● **WHAT TO WORK ON**
How many lines in the listing below hold the word "endProg"? Answer with the number only.
◇ ◇ ◇ ◇ ◇
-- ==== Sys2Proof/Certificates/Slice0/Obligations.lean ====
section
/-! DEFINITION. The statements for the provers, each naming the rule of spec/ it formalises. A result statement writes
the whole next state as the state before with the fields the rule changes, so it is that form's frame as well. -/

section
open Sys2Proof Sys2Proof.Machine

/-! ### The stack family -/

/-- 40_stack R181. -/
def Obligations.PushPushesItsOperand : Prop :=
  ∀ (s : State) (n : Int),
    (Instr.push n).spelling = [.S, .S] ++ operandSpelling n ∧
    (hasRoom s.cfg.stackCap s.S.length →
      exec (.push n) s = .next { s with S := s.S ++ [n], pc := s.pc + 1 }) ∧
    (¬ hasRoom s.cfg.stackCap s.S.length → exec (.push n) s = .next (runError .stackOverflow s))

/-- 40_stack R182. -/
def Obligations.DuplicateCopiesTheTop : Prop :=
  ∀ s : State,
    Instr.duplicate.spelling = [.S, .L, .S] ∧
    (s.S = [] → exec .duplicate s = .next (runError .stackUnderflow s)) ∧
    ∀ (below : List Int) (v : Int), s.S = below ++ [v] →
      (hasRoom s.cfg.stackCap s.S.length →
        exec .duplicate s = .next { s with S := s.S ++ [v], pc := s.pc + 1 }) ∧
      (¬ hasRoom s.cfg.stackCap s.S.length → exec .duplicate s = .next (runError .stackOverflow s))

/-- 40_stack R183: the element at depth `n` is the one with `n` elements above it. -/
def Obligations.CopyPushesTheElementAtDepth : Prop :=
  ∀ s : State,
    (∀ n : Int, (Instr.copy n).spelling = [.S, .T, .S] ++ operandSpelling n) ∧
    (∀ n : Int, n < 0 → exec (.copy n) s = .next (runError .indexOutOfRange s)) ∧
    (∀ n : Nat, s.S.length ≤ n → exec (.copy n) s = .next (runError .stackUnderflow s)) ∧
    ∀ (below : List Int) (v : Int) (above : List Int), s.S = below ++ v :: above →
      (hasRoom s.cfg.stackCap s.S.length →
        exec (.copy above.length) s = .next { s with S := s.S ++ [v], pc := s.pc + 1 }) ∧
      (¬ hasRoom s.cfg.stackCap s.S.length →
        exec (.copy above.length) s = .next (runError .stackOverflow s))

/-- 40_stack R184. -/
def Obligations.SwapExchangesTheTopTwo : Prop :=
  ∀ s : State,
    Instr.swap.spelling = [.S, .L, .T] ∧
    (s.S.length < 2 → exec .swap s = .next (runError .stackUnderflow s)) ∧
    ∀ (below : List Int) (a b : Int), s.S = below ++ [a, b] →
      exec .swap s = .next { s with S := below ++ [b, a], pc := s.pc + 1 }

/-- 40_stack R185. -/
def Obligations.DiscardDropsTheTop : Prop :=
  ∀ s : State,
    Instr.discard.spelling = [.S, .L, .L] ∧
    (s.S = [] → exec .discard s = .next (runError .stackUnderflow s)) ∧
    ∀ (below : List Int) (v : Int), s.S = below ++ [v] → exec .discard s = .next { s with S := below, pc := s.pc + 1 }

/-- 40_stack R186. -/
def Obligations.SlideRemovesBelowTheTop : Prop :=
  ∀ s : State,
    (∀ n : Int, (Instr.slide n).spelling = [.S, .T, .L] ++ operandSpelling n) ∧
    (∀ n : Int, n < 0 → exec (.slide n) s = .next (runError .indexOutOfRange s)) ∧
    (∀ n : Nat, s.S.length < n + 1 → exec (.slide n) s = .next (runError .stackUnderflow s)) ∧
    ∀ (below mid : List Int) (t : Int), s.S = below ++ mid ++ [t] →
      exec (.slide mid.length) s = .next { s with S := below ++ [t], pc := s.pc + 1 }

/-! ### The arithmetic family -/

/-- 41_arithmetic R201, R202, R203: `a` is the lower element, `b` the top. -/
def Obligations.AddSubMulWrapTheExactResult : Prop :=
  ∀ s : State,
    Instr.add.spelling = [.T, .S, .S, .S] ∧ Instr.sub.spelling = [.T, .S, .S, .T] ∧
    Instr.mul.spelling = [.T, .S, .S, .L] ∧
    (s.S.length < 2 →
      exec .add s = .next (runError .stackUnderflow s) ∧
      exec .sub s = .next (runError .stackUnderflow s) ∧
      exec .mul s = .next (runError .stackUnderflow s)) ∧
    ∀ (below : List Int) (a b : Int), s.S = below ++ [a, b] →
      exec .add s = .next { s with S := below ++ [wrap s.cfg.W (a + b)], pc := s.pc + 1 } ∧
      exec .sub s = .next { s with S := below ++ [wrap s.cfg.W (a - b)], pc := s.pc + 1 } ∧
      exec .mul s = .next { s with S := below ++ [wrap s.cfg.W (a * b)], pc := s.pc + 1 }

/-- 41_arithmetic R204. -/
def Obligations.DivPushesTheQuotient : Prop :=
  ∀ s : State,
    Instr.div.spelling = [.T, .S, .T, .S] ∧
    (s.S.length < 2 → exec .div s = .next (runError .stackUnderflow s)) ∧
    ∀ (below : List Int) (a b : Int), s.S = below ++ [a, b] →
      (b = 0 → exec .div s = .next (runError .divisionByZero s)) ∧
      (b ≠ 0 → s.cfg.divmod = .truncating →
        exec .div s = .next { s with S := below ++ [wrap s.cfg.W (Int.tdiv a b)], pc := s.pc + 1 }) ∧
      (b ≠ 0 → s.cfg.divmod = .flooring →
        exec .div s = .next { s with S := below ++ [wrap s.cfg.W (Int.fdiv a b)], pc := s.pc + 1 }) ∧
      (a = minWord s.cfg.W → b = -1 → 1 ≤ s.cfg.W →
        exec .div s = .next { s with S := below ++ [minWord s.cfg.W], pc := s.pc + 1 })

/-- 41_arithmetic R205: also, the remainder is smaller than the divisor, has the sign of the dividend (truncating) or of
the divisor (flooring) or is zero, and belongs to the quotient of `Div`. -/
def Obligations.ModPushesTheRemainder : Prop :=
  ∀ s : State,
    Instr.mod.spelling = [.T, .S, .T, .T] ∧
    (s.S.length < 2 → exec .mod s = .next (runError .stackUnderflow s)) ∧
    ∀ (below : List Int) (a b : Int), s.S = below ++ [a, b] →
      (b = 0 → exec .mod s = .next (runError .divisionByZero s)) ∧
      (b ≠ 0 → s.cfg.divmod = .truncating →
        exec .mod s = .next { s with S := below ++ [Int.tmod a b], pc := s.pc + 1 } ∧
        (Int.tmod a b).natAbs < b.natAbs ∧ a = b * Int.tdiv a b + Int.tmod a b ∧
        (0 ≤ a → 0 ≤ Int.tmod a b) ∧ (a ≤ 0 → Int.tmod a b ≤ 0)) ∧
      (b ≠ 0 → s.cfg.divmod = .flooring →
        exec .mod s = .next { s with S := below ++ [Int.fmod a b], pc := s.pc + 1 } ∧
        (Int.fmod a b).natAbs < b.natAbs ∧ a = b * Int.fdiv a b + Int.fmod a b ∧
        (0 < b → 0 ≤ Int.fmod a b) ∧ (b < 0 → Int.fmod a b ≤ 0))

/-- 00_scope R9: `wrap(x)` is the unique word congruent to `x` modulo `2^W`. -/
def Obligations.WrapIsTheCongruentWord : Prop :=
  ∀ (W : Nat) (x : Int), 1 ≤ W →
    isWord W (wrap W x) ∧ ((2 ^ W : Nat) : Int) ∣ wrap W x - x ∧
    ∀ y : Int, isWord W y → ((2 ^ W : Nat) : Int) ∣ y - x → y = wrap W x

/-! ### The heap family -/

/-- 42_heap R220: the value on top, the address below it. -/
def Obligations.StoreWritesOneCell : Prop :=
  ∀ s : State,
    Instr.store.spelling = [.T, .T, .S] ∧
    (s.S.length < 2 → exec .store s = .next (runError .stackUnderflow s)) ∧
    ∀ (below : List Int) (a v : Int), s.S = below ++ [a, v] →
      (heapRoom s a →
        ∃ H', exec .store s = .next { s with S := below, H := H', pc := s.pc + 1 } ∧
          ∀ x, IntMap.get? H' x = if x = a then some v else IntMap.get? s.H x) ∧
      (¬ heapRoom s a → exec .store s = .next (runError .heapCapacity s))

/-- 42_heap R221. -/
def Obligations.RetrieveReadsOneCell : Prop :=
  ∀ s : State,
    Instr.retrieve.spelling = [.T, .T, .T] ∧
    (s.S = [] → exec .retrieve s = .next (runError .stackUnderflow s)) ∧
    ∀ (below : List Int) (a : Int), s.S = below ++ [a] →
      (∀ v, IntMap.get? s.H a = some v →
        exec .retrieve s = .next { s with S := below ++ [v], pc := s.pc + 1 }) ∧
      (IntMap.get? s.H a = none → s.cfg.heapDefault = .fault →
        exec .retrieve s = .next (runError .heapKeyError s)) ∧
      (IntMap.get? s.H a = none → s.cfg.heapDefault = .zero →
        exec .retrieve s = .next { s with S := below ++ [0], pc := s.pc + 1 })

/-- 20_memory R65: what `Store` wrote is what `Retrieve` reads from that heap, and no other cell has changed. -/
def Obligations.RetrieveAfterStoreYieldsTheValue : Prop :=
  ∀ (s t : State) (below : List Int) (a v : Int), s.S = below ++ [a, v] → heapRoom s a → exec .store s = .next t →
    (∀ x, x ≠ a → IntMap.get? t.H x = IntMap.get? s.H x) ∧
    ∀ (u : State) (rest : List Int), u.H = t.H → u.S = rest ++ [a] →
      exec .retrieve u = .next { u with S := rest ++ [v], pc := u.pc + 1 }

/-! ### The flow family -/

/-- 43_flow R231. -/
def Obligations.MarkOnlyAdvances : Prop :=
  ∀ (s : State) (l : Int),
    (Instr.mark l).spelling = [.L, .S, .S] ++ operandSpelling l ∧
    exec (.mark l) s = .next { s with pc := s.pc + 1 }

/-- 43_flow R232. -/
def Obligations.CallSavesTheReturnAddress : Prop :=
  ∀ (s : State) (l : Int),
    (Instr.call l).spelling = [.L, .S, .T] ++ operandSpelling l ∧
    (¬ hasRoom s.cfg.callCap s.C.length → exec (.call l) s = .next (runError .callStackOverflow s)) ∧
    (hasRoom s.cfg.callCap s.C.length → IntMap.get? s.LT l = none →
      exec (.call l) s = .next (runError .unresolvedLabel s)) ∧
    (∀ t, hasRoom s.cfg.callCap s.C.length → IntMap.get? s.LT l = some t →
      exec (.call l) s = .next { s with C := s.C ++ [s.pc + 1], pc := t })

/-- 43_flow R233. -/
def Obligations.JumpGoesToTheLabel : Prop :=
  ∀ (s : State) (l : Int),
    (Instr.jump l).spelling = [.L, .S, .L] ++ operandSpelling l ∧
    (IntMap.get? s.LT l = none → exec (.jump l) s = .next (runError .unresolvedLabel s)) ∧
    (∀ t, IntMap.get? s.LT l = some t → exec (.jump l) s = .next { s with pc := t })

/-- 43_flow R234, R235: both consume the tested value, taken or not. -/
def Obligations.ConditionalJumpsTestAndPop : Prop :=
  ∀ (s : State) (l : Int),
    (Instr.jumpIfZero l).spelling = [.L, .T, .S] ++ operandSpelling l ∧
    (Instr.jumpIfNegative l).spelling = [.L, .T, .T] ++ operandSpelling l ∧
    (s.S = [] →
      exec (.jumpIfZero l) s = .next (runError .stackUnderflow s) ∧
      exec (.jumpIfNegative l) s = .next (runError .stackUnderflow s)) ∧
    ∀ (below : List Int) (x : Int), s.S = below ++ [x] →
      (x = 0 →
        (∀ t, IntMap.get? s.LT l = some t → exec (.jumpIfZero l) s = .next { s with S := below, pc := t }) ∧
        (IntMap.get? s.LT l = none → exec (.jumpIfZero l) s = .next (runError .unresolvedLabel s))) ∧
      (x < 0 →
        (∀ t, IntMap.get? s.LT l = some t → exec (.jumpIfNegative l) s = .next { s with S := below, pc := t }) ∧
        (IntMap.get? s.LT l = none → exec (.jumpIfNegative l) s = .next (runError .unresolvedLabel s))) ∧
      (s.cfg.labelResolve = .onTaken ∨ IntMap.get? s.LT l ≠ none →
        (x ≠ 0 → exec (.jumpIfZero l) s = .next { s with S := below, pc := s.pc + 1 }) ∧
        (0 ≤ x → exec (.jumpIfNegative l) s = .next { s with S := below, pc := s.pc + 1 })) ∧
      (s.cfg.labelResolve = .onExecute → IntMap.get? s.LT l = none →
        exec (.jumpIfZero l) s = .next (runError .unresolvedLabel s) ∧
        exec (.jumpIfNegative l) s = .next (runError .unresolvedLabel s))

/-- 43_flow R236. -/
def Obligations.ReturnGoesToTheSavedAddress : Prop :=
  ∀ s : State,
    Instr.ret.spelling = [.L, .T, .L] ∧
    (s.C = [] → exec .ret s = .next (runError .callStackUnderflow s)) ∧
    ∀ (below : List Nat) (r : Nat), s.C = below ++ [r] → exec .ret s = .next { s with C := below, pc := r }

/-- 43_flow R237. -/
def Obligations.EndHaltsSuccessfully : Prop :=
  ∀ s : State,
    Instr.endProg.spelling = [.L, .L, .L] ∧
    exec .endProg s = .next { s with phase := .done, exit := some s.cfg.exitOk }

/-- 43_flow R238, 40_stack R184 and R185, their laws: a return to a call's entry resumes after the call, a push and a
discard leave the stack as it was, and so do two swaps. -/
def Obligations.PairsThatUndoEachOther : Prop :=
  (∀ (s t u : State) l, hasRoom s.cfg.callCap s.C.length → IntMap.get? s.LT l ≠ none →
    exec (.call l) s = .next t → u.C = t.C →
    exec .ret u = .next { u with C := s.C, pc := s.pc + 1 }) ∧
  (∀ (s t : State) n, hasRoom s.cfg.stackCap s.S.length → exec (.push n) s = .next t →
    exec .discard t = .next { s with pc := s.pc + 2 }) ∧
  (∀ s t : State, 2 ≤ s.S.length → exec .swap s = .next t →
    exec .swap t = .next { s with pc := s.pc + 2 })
◇ ◇ ◇ ◇ ◇
● **TASK RESPONSE**
2